→ Exercise data
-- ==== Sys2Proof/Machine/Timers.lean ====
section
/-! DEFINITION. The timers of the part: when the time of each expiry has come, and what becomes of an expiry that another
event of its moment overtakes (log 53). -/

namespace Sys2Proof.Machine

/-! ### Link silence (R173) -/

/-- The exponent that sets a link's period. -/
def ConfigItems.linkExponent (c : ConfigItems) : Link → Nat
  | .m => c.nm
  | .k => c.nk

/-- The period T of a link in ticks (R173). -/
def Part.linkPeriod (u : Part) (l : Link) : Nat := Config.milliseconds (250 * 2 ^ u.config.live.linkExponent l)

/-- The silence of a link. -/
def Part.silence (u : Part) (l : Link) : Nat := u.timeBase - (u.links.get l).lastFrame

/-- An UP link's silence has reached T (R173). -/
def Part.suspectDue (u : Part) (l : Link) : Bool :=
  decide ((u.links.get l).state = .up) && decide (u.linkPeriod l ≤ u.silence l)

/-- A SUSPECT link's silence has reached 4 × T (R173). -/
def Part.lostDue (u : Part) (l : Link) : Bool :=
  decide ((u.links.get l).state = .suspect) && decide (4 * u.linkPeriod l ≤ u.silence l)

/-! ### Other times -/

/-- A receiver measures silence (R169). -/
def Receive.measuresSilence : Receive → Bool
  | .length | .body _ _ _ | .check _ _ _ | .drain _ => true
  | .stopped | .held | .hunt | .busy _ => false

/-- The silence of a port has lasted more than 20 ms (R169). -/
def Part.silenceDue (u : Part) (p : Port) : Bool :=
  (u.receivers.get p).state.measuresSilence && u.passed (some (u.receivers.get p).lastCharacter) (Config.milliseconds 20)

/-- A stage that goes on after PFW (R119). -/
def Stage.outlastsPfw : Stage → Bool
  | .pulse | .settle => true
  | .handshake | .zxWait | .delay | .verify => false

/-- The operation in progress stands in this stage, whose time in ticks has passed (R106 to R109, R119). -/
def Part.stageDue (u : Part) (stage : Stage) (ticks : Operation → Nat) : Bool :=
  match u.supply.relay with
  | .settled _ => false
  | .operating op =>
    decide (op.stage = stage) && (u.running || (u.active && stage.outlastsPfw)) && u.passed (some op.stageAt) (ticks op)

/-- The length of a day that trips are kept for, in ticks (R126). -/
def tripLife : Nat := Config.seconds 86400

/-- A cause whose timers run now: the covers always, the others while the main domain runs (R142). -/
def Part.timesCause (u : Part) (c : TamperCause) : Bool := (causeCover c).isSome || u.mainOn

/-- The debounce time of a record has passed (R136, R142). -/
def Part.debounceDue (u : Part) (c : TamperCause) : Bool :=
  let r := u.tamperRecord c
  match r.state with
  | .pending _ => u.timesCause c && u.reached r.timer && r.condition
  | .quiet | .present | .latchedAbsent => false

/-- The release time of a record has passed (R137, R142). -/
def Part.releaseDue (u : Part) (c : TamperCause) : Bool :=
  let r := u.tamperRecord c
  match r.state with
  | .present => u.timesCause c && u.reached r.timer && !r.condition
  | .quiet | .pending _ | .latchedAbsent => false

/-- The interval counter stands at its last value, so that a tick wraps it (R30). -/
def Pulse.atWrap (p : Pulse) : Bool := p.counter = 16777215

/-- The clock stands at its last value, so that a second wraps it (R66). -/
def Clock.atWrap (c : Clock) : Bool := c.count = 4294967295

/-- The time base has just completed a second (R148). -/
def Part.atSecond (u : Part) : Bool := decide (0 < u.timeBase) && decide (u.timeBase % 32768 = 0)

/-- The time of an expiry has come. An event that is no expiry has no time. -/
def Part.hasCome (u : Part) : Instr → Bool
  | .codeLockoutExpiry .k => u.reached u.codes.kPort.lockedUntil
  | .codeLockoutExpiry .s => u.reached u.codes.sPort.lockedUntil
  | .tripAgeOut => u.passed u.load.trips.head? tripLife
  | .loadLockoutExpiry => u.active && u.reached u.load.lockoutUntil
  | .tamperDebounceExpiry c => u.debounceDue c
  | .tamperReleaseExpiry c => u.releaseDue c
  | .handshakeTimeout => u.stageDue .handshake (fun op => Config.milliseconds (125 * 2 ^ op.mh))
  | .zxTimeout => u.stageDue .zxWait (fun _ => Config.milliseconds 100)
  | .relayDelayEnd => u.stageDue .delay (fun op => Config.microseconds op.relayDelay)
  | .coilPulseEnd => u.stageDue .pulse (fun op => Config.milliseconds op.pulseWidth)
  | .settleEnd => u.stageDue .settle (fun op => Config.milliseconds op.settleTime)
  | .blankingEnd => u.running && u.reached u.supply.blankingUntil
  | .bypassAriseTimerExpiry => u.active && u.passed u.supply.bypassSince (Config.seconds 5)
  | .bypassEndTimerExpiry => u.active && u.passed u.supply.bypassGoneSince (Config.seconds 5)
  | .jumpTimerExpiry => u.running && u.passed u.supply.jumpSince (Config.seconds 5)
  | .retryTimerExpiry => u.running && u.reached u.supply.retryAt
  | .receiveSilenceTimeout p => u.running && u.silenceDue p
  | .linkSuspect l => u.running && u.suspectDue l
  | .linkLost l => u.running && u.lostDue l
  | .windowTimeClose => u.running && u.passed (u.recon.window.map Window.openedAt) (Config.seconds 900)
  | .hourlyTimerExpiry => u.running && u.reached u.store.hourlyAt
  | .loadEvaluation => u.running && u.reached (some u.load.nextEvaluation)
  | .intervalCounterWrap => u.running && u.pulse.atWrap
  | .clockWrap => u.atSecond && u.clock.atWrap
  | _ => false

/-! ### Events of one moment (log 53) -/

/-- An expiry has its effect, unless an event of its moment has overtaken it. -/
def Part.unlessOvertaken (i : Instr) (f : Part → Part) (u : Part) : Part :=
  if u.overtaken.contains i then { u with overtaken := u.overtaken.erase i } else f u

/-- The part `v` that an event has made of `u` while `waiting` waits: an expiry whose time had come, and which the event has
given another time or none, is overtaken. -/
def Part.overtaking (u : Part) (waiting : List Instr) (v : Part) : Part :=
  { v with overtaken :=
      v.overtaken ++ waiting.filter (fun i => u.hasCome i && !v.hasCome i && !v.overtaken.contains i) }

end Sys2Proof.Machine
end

→ Work required
Please show each line in the records above that contains "stands".

→ Expected answer
/-- The operation in progress stands in this stage, whose time in ticks has passed (R106 to R109, R119). -/
/-- The interval counter stands at its last value, so that a tick wraps it (R30). -/
/-- The clock stands at its last value, so that a second wraps it (R66). -/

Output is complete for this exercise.